Pfc. Brown, Company D distinguished himself by conspicuous gallantry and intrepidity above and beyond the call of duty in action against the enemy. While his platoon was securing Hill 755 (the Walled City), the enemy, using heavy automatic weapons and small arms, counterattacked. Taking a position on a 50 ft-high wall he delivered heavy rifle fire on the enemy. His ammunition was soon expended and although wounded, he remained at his post and threw his few grenades into the attackers causing many casualties. When his supply of grenades was exhausted his comrades from nearby foxholes tossed others to him and he left his position, braving a hail of fire, to retrieve and throw them at the enemy. The attackers continued to assault his position and Pfc. Brown[,] weaponless, drew his entrenching tool from his pack and calmly waited until they 1 by 1 peered over the wall, delivering each a crushing blow upon the head.

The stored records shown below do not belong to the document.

-- ==== Sys2Proof/Machine/Numfmt.lean ====
section
/-! DEFINITION. Number formats: decoding, exact arithmetic, the one rounding of R99, overflow, saturation and conversion (04). -/

namespace Sys2Proof.Machine

/-- A number as a unit sees it: NaN, an infinity, or (-1)^neg × m × 2^e (R86, R88). -/
inductive Val where
  | nan
  | inf (neg : Bool)
  | fin (neg : Bool) (m : Nat) (e : Int)
  deriving DecidableEq, Repr

/-- A floating format: widths of exponent and fraction, bias, and which special values it has: 0 infinity and NaN, 1 NaN alone (E4M3), 2 none (R86). -/
structure FloatFmt where
  ebits : Nat
  mbits : Nat
  bias  : Nat
  kind  : Nat
  deriving DecidableEq, Repr

/-- Format codes 0h to 7h (R82, R86). -/
def floatFmt (code : Nat) : Option FloatFmt :=
  match code with
  | 0 => some ⟨8, 23, 127, 0⟩
  | 1 => some ⟨8, 7, 127, 0⟩
  | 2 => some ⟨5, 10, 15, 0⟩
  | 3 => some ⟨4, 3, 7, 1⟩
  | 4 => some ⟨5, 2, 15, 0⟩
  | 5 => some ⟨3, 2, 3, 2⟩
  | 6 => some ⟨2, 3, 1, 2⟩
  | 7 => some ⟨2, 1, 1, 2⟩
  | _ => none

/-- Width of a format in bits (R82). -/
def fmtWidth (code : Nat) : Nat :=
  match code with
  | 0 => 32 | 1 => 16 | 2 => 16 | 3 => 8 | 4 => 8 | 5 => 6 | 6 => 6 | 7 => 4
  | 8 => 32 | 9 => 16 | 10 => 8 | 11 => 8 | 12 => 4 | 13 => 2 | 14 => 1 | _ => 8

def fp32 : FloatFmt := ⟨8, 23, 127, 0⟩

/-- The largest finite encoding, sign apart. -/
def FloatFmt.maxCode (f : FloatFmt) : Nat :=
  match f.kind with
  | 0 => (2 ^ f.ebits - 1) * 2 ^ f.mbits - 1
  | 1 => 2 ^ (f.ebits + f.mbits) - 2
  | _ => 2 ^ (f.ebits + f.mbits) - 1

/-- Infinity, where the format has one, and the canonical NaN (R88). -/
def FloatFmt.infCode (f : FloatFmt) : Nat := (2 ^ f.ebits - 1) * 2 ^ f.mbits
def FloatFmt.nanCode (f : FloatFmt) : Nat := if f.kind = 0 then f.infCode + 2 ^ (f.mbits - 1) else 2 ^ (f.ebits + f.mbits) - 1

/-- The value of an encoding (R86). -/
def FloatFmt.decode (f : FloatFmt) (v : Nat) : Val :=
  let mag := v % 2 ^ (f.ebits + f.mbits)
  let neg := decide (v / 2 ^ (f.ebits + f.mbits) % 2 = 1)
  let e := mag / 2 ^ f.mbits
  let m := mag % 2 ^ f.mbits
  if f.kind = 0 ∧ e = 2 ^ f.ebits - 1 then (if m = 0 then .inf neg else .nan)
  else if f.kind = 1 ∧ mag = 2 ^ (f.ebits + f.mbits) - 1 then .nan
  else if e = 0 then .fin neg m (1 - (f.bias : Int) - f.mbits)
  else .fin neg (2 ^ f.mbits + m) ((e : Int) - f.bias - f.mbits)

/-- `m × 2^k` rounded to an integer, to nearest with ties to even (R99). -/
def roundShift (m : Nat) (k : Int) : Nat :=
  match k with
  | .ofNat n => m * 2 ^ n
  | .negSucc n =>
    let d := 2 ^ (n + 1)
    let q := m / d
    let r := m % d
    if 2 * r < d then q else if 2 * r > d then q + 1 else if q % 2 = 0 then q else q + 1

/-- A finite magnitude `m × 2^e`, rounded as if the exponent range were unbounded above: its encoding, which may lie past the format's largest (R99, R100, R102). -/
def FloatFmt.roundCode (f : FloatFmt) (m : Nat) (e : Int) : Nat :=
  if m = 0 then 0 else
    let x : Int := (Nat.log2 m : Int) + e
    let emin : Int := 1 - f.bias
    let q : Int := max x emin - f.mbits
    let r := roundShift m (e - q)
    -- exponent field of q, less 1 for a subnormal quantum; the fraction carries into it
    ((q + f.mbits + f.bias - 1).toNat) * 2 ^ f.mbits + r

/-- A number put into a floating format: encoding, CVT_OVF, CVT_NAN (R100, R103). `ieee` is the cluster's OVF_IEEE. -/
def FloatFmt.encode (f : FloatFmt) (ieee : Bool) (x : Val) : Nat × (Bool × Bool) :=
  let sgn := fun (neg : Bool) => if neg then 2 ^ (f.ebits + f.mbits) else 0
  match x with
  | .nan => if f.kind = 2 then (0, (false, true)) else (f.nanCode, (false, false))
  | .inf neg => if f.kind = 0 then (sgn neg + f.infCode, (false, false)) else (sgn neg + f.maxCode, (true, false))
  | .fin neg m e =>
    let c := f.roundCode m e
    if f.maxCode < c then (sgn neg + (if ieee ∧ f.kind = 0 then f.infCode else f.maxCode), (true, false))
    else (sgn neg + c, (false, false))

/-- FP32 under IEEE 754: overflow gives infinity (R97, 06 R139). -/
def round32 (x : Val) : W32 := BitVec.ofNat 32 (fp32.encode true x).1
def dec32 (v : W32) : Val := fp32.decode v.toNat

def Val.isNan : Val → Bool
  | .nan => true
  | _ => false

def Val.neg : Val → Val
  | .nan => .nan
  | .inf n => .inf (!n)
  | .fin n m e => .fin (!n) m e

def Val.isZero : Val → Bool
  | .fin _ 0 _ => true
  | _ => false

/-- The exact product (R88). -/
def Val.mul : Val → Val → Val
  | .nan, _ => .nan
  | _, .nan => .nan
  | .inf a, y => match y with
    | .inf b => .inf (a != b)
    | .fin b m _ => if m = 0 then .nan else .inf (a != b)
    | .nan => .nan
  | .fin a m e, y => match y with
    | .inf b => if m = 0 then .nan else .inf (a != b)
    | .fin b n f => .fin (a != b) (m * n) (e + f)
    | .nan => .nan

/-- The signed integer of a magnitude. -/
def signedNat (neg : Bool) (m : Nat) : Int := if neg then -(m : Int) else m

/-- The exact sum; an exact zero takes the sign IEEE 754 gives it under round to nearest (R87). -/
def Val.add : Val → Val → Val
  | .nan, _ => .nan
  | _, .nan => .nan
  | .inf a, y => match y with
    | .inf b => if a = b then .inf a else .nan
    | _ => .inf a
  | .fin a m e, y => match y with
    | .inf b => .inf b
    | .nan => .nan
    | .fin b n f =>
      let k := min e f
      let s := signedNat a (m * 2 ^ (e - k).toNat) + signedNat b (n * 2 ^ (f - k).toNat)
      if s = 0 then .fin (a && b) 0 k else .fin (decide (s < 0)) s.natAbs k

/-- A number scaled by a power of two, exactly. -/
def Val.scale (k : Int) : Val → Val
  | .fin n m e => .fin n m (e + k)
  | x => x

/-- An integer as a number: 0 is +0 (R104). -/
def Val.ofInt (i : Int) : Val := .fin (decide (i < 0)) i.natAbs 0

/-- A finite number rounded to an integer (R99). -/
def Val.toIntRound : Val → Int
  | .fin n m e => signedNat n (roundShift m e)
  | _ => 0

/-- Is `x < y`? False with a NaN; zeros of either sign are equal. -/
def Val.lt (x y : Val) : Bool :=
  match x, y with
  | .nan, _ => false
  | _, .nan => false
  | .inf a, .inf b => a && !b
  | .inf a, _ => a
  | _, .inf b => !b
  | .fin a m e, .fin b n f =>
    let k := min e f
    decide (signedNat a (m * 2 ^ (e - k).toNat) < signedNat b (n * 2 ^ (f - k).toNat))

/-- Are they equal numbers? -/
def Val.eqv (x y : Val) : Bool := !x.isNan && !y.isNan && !Val.lt x y && !Val.lt y x

/-- FP32 operations that round once (06 R139). -/
def fadd (a b : W32) : W32 := round32 ((dec32 a).add (dec32 b))
def fmul (a b : W32) : W32 := round32 ((dec32 a).mul (dec32 b))
def fsub (a b : W32) : W32 := round32 ((dec32 a).add (dec32 b).neg)

/-- The range of an integer format (R89); UINT8 from 0. -/
def intRange (code : Nat) (tern : Bool) : Int × Int :=
  if code = 11 then (0, 255)
  else if tern ∧ code = 13 then (-1, 1)
  else (-(2 ^ (fmtWidth code - 1) : Int), 2 ^ (fmtWidth code - 1) - 1)

/-- The value of an element of format `code` (R86, R89 to R91). -/
def decodeElem (code : Nat) (v : Nat) : Val :=
  match floatFmt code with
  | some f => f.decode v
  | none =>
    if code = 14 then .ofInt (if v % 2 = 1 then 1 else -1)
    else if code = 15 then (if v % 256 = 255 then .nan else .fin false 1 ((v % 256 : Nat) - 127))
    else if code = 11 then .ofInt (v % 256)
    else
      let w := fmtWidth code
      let u := v % 2 ^ w
      .ofInt (if 2 ^ (w - 1) ≤ u then (u : Int) - 2 ^ w else u)

/-- An integer clamped to a range: value and whether it lay outside (R100). -/
def clampInt (lo hi i : Int) : Int × Bool := (max lo (min hi i), decide (i < lo) || decide (hi < i))

/-- A number put into an integer range (R104): the integer, CVT_OVF, CVT_NAN. -/
def Val.toRange (lo hi : Int) : Val → Int × (Bool × Bool)
  | .nan => (0, (false, true))
  | .inf n => (if n then lo else hi, (true, false))
  | x => let r := clampInt lo hi x.toIntRound; (r.1, (r.2, false))

/-- The `w`-bit encoding of an integer. -/
def encInt (w : Nat) (i : Int) : Nat := (i % 2 ^ w).toNat

/-- Conversion into a plain format (R99 to R104): encoding, CVT_OVF, CVT_NAN. -/
def convert (code : Nat) (tern ieee : Bool) (x : Val) : Nat × (Bool × Bool) :=
  match floatFmt code with
  | some f => f.encode ieee x
  | none =>
    if code = 14 then
      (b2n (match x with | .fin n m _ => !n && decide (m ≠ 0) | .inf n => !n | .nan => false), (false, x.isNan))
    else
      let rg := intRange code tern
      let r := x.toRange rg.1 rg.2
      (encInt (fmtWidth code) r.1, r.2)

/-- The element of an MX composition whose block scale is `xs`: its scaled value (R93, R95, R96). -/
def decodeMx (code : Nat) (xs : Nat) (v : Nat) : Val :=
  if xs = 255 then .nan
  else
    let p := if code = 10 then (decodeElem 10 v).scale (-6) else decodeElem code v
    p.scale ((xs : Int) - 127)

/-- An element scaled for an MX destination: exact, but where it leaves the FP32 range the FP32 rules apply (R104). -/
def Val.scaleMx (v : Val) (xs : Nat) : Val :=
  let y := v.scale (127 - (xs : Int))
  match dec32 (round32 y) with
  | .fin n m e => if 2 ^ 23 ≤ m then y else .fin n m e
  | z => z

/-- Conversion of a present element into an MX destination whose block scale is `xs` (R95, R96, R104). -/
def convertMx (code xs : Nat) (ieee : Bool) (v : Val) : Nat × (Bool × Bool) :=
  if xs = 255 then (0, (false, true))
  else
    let y := v.scaleMx xs
    if code = 10 then
      let r := (y.scale 6).toRange (-127) 127
      (encInt 8 r.1, r.2)
    else convert code false ieee y

/-- A format specifier (R83). -/
structure FmtSpec where
  mx   : Bool
  tern : Bool
  code : Nat
  deriving DecidableEq, Repr

def readSpec (b : Byte) : FmtSpec := { mx := bit b 7, tern := bit b 6, code := bits b 3 0 }

/-- A valid specifier, its reserved bits apart (R84). -/
def FmtSpec.valid (f : FmtSpec) : Bool :=
  (!f.mx || between' 3 f.code 7 || decide (f.code = 10)) && (!f.tern || decide (f.code = 13)) && !(f.mx && f.tern)
where
  between' (lo x hi : Nat) : Bool := decide (lo ≤ x) && decide (x ≤ hi)

/-- Element `j` of a packed row of `code` elements (R85). -/
def packedElem (code : Nat) (b : Bytes) (j : Nat) : Nat :=
  match fmtWidth code with
  | 6 => leNat b (j / 4 * 3) 3 / 2 ^ (6 * (j % 4)) % 64
  | 4 => leNat b (j / 2) 1 / 2 ^ (4 * (j % 2)) % 16
  | 2 => leNat b (j / 4) 1 / 2 ^ (2 * (j % 4)) % 4
  | 1 => leNat b (j / 8) 1 / 2 ^ (j % 8) % 2
  | w => leNat b (j * (w / 8)) (w / 8)

/-- Bytes of a packed row of `n` elements (R85). -/
def packedLen (code n : Nat) : Nat :=
  match fmtWidth code with
  | 6 => 3 * ceilDiv n 4
  | w => ceilDiv (n * w) 8

/-- A row of encodings packed under R85, the last unit padded with zero bits. -/
def packRow (code : Nat) (l : List Nat) : Bytes :=
  let w := fmtWidth code
  let v := l.zipIdx.foldl (fun (a : Nat) (x : Nat × Nat) => a + x.1 % 2 ^ w * 2 ^ (w * x.2)) 0
  toLe v (packedLen code l.length)

end Sys2Proof.Machine
end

Knocking 10 or 12 enemy from the wall, his daring action so inspired his platoon that they repelled the attack and held their position. Pfc. Brown's extraordinary heroism, gallantry, and intrepidity reflect the highest credit upon himself and was in keeping with the honored traditions of the military service. Reportedly missing in action and officially killed in action, September 5, 1950.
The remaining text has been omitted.